**Task details:**
Of all the lines below, return only those starting with the line holding "((s.core c).parked.filter fun" and going on through the line holding "s.cores.flatMap fun e", exactly as written.

○ ○ ○

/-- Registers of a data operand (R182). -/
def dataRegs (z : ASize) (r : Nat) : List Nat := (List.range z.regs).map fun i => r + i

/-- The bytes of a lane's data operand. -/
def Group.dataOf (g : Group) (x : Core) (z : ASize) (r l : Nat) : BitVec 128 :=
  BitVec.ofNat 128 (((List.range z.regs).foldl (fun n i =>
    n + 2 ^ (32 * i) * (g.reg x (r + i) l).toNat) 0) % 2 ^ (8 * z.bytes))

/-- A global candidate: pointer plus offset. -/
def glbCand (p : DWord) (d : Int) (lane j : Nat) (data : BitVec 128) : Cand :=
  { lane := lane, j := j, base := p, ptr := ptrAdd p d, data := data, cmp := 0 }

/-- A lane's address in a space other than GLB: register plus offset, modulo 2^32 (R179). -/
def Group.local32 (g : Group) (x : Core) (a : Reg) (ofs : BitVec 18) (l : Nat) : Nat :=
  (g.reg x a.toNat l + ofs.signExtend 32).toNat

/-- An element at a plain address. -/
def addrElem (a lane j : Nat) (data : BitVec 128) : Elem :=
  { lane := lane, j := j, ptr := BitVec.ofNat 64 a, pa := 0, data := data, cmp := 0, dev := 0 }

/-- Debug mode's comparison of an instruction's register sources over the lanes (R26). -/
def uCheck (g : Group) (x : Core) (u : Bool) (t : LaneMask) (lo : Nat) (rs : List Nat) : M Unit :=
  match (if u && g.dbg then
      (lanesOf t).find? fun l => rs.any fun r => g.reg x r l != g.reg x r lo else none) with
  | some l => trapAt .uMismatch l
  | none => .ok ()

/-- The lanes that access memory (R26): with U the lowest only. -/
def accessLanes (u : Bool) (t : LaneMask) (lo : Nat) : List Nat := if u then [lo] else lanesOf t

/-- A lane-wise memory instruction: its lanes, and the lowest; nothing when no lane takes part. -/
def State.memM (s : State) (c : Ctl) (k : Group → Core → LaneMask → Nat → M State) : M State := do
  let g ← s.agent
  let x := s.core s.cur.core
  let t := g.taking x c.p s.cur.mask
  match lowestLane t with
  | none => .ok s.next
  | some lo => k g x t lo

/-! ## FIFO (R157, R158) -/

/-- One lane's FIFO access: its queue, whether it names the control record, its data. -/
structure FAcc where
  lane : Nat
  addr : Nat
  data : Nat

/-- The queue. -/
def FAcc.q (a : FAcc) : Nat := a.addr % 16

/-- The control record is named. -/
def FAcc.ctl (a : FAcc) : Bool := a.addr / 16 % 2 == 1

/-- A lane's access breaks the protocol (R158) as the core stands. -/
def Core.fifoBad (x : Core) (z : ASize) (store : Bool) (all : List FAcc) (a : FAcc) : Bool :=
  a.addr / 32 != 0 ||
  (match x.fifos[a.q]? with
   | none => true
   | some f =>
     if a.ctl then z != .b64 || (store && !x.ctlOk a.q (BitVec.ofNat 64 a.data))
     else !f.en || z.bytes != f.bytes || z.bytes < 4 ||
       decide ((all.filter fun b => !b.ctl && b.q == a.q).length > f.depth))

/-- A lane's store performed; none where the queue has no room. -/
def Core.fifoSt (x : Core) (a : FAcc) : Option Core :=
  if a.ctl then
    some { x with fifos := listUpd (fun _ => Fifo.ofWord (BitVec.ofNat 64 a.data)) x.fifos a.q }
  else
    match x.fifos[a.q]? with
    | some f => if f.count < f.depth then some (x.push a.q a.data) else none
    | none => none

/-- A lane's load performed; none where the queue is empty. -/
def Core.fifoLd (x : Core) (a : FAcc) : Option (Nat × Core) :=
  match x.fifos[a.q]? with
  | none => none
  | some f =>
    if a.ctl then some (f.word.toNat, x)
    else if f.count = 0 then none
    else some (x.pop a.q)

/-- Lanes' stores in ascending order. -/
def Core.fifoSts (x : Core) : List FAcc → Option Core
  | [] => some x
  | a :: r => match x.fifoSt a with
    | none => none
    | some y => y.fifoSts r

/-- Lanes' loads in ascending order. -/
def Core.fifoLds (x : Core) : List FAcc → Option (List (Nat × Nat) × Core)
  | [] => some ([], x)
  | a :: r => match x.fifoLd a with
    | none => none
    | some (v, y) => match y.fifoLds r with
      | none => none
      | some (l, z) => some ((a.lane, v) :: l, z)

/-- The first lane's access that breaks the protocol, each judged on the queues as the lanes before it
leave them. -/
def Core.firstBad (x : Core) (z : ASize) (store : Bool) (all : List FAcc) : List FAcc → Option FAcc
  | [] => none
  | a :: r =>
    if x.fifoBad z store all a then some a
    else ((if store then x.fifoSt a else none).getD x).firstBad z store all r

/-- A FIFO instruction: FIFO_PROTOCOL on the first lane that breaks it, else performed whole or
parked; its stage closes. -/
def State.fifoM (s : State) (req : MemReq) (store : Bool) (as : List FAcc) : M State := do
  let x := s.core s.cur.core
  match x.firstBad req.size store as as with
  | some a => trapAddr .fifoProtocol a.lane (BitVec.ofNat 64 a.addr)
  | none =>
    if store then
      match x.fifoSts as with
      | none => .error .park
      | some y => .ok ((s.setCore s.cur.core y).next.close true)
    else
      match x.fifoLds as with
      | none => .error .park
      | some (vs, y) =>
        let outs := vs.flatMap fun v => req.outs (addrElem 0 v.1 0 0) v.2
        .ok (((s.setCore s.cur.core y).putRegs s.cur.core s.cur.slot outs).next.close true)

○ ○ ○

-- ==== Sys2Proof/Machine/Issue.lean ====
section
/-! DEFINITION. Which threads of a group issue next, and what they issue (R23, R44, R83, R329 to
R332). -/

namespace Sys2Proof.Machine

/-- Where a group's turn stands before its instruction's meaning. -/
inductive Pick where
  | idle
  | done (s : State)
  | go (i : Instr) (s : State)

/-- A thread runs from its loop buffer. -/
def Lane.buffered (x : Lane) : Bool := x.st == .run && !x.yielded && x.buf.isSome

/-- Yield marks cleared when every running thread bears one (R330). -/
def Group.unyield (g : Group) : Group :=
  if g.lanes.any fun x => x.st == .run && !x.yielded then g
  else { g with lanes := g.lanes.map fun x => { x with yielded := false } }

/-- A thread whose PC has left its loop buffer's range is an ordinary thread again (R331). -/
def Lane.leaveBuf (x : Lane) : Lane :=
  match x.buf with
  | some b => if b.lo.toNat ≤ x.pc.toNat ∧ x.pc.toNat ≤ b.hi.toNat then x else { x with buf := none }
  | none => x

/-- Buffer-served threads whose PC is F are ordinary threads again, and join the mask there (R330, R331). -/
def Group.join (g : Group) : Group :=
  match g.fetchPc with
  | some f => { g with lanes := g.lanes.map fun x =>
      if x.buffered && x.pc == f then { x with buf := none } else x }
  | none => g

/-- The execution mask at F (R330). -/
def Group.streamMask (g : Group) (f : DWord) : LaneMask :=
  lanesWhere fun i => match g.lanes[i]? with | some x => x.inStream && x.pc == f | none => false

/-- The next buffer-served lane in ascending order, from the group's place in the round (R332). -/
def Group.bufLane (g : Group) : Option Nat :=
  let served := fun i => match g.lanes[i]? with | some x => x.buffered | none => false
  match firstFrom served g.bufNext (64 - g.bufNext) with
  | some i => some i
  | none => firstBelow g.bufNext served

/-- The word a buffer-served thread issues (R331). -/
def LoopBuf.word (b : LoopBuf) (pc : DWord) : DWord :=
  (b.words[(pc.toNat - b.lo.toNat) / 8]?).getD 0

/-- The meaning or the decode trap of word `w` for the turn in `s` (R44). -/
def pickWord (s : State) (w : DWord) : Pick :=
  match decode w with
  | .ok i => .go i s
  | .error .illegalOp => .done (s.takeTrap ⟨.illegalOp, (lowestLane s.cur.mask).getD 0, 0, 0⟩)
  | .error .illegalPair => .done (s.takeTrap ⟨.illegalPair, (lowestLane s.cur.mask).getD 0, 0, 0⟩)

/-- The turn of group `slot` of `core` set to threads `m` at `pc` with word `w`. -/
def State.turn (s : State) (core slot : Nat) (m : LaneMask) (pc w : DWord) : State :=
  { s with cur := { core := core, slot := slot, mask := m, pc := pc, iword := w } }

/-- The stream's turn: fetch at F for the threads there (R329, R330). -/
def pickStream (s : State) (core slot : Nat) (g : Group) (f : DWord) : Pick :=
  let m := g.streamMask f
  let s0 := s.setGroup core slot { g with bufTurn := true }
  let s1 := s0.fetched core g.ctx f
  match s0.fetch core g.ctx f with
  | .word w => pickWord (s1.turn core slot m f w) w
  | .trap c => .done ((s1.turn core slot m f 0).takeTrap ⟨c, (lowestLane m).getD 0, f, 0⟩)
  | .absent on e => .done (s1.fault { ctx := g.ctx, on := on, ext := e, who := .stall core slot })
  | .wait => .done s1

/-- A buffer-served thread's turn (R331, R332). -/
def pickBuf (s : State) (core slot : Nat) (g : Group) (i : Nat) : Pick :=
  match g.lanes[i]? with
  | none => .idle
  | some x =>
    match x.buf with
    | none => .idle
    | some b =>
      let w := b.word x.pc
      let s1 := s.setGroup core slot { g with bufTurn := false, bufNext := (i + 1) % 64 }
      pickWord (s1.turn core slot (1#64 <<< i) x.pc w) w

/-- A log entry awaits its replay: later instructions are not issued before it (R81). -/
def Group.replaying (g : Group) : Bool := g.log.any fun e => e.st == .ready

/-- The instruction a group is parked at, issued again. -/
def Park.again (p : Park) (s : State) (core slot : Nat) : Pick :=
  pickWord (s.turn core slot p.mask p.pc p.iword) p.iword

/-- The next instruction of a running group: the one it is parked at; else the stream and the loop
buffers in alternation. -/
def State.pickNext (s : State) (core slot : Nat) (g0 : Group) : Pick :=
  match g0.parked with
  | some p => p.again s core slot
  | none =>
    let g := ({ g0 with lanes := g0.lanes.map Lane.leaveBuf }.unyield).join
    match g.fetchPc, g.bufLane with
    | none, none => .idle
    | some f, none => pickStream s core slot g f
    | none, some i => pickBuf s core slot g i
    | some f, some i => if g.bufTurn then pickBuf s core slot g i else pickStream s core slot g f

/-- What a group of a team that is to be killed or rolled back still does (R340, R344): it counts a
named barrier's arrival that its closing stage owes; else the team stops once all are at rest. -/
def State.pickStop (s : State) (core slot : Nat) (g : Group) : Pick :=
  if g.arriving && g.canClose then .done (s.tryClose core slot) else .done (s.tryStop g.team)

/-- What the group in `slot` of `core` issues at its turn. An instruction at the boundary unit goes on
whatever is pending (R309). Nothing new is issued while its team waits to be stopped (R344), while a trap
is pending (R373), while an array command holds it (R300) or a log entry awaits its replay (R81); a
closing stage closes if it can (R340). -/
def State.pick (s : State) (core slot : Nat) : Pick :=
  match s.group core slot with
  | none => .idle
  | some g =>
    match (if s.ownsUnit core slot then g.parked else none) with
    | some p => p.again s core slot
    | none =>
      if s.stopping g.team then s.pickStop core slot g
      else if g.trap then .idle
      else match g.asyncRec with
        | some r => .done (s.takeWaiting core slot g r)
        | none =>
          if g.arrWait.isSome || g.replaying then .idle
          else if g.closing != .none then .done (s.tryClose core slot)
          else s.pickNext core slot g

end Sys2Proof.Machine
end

○ ○ ○

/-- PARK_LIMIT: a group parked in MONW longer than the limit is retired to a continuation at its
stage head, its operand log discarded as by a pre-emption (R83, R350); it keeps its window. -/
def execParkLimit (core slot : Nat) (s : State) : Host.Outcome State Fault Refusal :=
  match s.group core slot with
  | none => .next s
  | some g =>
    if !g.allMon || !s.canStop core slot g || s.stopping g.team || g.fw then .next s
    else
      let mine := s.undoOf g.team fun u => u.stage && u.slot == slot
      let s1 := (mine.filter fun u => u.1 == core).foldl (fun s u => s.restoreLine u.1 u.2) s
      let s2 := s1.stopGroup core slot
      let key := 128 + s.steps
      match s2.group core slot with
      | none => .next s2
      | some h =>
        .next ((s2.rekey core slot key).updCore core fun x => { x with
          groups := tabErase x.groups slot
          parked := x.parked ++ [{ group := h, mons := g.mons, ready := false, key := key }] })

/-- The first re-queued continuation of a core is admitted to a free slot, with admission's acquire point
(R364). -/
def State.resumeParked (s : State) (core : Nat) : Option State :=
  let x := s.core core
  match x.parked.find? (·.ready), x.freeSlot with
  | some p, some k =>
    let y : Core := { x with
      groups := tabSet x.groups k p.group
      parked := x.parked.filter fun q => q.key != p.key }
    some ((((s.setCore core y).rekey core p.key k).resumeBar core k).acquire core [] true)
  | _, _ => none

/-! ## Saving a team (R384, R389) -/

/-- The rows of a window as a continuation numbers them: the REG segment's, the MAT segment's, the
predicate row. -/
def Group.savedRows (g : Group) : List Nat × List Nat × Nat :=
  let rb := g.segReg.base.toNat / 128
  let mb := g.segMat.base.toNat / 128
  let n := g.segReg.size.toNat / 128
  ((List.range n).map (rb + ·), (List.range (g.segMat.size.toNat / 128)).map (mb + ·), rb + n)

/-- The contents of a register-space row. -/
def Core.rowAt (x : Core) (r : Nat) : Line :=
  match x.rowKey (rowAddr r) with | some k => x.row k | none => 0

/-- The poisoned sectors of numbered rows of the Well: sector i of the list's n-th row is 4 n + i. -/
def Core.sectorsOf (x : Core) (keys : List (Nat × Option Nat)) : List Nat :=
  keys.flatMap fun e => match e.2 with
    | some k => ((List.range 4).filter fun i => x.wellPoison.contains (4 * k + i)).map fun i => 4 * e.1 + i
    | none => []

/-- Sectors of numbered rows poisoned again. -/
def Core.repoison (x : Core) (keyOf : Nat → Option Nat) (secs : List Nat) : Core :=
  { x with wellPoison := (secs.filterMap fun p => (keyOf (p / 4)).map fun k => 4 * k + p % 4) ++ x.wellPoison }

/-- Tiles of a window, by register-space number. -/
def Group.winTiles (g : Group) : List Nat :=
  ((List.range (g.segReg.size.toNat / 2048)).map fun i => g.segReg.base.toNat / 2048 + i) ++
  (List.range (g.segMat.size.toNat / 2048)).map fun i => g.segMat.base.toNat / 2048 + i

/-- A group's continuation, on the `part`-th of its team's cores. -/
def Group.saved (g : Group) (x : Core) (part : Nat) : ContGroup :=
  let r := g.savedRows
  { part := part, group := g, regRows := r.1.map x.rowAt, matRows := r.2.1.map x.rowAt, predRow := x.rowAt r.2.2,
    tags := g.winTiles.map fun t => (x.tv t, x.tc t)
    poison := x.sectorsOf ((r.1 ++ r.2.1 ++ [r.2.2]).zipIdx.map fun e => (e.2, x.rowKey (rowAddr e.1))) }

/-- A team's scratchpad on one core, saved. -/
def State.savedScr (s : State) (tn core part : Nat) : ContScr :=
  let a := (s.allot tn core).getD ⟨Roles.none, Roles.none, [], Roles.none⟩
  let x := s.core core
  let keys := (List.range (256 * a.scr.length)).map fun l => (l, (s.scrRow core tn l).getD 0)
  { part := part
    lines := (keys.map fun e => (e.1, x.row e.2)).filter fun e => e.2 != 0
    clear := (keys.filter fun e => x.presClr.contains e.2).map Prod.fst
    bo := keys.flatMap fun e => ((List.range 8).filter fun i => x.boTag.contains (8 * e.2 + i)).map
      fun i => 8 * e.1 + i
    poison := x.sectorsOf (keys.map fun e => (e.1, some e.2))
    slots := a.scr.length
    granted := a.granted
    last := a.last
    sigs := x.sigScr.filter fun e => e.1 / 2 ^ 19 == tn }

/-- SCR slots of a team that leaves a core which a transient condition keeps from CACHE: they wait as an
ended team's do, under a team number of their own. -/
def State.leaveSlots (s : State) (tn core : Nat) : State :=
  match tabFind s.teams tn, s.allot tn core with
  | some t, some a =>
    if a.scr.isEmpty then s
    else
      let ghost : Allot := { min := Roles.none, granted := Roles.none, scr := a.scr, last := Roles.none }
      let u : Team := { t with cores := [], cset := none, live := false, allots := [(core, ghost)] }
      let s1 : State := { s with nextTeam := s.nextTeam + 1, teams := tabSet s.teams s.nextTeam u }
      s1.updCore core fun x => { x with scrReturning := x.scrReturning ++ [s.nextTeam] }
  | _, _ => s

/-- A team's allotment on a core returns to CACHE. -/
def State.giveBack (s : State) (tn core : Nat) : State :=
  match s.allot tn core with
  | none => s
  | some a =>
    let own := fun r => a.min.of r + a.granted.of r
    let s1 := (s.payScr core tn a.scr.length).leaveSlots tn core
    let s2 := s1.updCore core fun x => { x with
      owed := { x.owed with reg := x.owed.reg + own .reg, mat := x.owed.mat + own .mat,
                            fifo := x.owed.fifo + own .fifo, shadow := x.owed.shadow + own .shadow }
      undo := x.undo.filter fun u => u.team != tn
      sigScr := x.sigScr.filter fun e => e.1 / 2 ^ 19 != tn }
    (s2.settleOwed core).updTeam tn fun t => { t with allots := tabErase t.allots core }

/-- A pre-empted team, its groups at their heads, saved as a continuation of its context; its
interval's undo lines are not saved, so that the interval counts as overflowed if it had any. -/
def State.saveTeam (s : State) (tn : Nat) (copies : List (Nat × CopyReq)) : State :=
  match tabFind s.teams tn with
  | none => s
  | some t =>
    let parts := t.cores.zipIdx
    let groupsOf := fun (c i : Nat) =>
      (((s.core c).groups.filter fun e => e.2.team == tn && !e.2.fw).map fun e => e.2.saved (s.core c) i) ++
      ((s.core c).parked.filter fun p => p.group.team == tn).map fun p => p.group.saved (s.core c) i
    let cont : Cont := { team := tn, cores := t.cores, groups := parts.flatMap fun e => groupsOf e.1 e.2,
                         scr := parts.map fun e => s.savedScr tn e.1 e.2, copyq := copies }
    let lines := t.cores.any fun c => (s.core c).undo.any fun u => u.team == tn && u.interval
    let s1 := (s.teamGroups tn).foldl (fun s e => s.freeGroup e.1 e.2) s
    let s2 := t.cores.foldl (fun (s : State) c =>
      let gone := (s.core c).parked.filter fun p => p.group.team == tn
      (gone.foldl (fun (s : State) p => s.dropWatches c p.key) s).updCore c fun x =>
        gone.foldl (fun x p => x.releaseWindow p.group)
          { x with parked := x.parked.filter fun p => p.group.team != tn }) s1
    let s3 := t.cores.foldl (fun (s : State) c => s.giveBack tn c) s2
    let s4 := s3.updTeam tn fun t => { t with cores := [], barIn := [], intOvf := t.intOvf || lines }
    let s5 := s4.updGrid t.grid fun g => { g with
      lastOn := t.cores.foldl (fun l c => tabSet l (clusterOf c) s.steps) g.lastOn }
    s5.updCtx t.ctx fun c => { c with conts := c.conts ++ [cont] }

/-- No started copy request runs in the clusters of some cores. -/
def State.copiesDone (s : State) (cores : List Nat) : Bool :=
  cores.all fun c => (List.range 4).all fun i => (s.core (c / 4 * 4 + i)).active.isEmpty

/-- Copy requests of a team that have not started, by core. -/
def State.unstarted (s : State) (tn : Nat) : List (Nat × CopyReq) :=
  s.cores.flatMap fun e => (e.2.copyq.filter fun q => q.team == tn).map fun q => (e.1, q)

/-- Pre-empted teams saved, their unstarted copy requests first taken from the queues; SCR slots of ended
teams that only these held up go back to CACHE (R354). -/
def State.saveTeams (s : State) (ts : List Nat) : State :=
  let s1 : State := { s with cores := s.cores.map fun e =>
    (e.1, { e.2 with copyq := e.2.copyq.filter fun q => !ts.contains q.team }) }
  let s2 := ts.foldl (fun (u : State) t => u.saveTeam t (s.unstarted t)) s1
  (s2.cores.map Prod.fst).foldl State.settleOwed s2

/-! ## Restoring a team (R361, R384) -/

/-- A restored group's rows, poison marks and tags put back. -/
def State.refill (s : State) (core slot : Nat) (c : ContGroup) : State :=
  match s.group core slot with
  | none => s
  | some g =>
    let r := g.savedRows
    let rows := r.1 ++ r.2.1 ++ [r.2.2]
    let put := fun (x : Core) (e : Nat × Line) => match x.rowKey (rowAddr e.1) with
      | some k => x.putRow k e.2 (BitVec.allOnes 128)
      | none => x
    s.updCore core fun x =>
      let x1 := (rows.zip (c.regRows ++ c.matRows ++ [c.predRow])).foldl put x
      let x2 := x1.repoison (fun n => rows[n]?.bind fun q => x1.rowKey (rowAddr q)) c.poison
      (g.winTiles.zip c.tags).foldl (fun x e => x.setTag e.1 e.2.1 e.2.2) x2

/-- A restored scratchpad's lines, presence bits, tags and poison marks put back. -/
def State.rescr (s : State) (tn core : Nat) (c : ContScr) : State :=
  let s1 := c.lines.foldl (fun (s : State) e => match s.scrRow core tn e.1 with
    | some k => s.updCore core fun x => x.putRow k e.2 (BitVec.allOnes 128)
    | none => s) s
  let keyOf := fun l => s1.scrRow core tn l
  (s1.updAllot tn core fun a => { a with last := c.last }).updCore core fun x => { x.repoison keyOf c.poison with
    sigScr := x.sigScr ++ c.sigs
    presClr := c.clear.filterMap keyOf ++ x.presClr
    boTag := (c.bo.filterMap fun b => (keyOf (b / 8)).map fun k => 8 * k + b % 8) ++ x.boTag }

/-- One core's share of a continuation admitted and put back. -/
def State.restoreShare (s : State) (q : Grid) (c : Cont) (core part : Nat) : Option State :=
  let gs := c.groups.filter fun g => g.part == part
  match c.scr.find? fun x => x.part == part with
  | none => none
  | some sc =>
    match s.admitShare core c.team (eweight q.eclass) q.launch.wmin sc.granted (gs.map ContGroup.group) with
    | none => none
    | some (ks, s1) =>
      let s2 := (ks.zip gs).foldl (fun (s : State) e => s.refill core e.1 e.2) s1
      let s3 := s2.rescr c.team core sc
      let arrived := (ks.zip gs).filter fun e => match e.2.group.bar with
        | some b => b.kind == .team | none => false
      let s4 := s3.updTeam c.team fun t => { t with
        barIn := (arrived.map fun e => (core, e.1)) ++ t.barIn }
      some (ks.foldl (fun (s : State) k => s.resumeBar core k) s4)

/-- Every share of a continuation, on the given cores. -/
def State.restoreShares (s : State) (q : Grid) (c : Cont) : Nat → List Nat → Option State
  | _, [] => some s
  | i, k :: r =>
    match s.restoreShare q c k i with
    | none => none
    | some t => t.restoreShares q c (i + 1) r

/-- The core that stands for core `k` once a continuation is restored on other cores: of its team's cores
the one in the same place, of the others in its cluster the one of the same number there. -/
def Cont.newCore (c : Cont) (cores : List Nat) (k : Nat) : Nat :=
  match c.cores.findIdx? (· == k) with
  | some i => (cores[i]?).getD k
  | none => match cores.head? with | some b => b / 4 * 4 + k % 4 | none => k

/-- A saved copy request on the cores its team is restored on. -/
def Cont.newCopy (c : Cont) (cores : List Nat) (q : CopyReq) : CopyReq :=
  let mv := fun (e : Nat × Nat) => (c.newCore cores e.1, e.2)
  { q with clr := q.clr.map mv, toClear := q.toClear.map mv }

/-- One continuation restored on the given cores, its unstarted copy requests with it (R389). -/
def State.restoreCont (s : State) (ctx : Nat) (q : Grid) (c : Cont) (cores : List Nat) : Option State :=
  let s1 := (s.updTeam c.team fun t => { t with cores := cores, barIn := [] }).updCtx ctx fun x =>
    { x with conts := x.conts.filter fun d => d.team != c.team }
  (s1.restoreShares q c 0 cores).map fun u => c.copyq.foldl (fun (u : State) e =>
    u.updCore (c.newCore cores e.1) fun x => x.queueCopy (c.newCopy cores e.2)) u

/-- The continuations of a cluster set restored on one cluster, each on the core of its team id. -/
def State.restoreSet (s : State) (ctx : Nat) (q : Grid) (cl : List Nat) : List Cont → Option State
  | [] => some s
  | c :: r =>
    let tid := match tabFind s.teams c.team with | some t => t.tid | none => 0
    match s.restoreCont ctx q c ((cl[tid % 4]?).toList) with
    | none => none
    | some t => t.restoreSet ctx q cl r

○ ○ ○

**Problem solution:**
      ((s.core c).parked.filter fun p => p.group.team == tn).map fun p => p.group.saved (s.core c) i
    let cont : Cont := { team := tn, cores := t.cores, groups := parts.flatMap fun e => groupsOf e.1 e.2,
                         scr := parts.map fun e => s.savedScr tn e.1 e.2, copyq := copies }
    let lines := t.cores.any fun c => (s.core c).undo.any fun u => u.team == tn && u.interval
    let s1 := (s.teamGroups tn).foldl (fun s e => s.freeGroup e.1 e.2) s
    let s2 := t.cores.foldl (fun (s : State) c =>
      let gone := (s.core c).parked.filter fun p => p.group.team == tn
      (gone.foldl (fun (s : State) p => s.dropWatches c p.key) s).updCore c fun x =>
        gone.foldl (fun x p => x.releaseWindow p.group)
          { x with parked := x.parked.filter fun p => p.group.team != tn }) s1
    let s3 := t.cores.foldl (fun (s : State) c => s.giveBack tn c) s2
    let s4 := s3.updTeam tn fun t => { t with cores := [], barIn := [], intOvf := t.intOvf || lines }
    let s5 := s4.updGrid t.grid fun g => { g with
      lastOn := t.cores.foldl (fun l c => tabSet l (clusterOf c) s.steps) g.lastOn }
    s5.updCtx t.ctx fun c => { c with conts := c.conts ++ [cont] }

/-- No started copy request runs in the clusters of some cores. -/
def State.copiesDone (s : State) (cores : List Nat) : Bool :=
  cores.all fun c => (List.range 4).all fun i => (s.core (c / 4 * 4 + i)).active.isEmpty

/-- Copy requests of a team that have not started, by core. -/
def State.unstarted (s : State) (tn : Nat) : List (Nat × CopyReq) :=
  s.cores.flatMap fun e => (e.2.copyq.filter fun q => q.team == tn).map fun q => (e.1, q)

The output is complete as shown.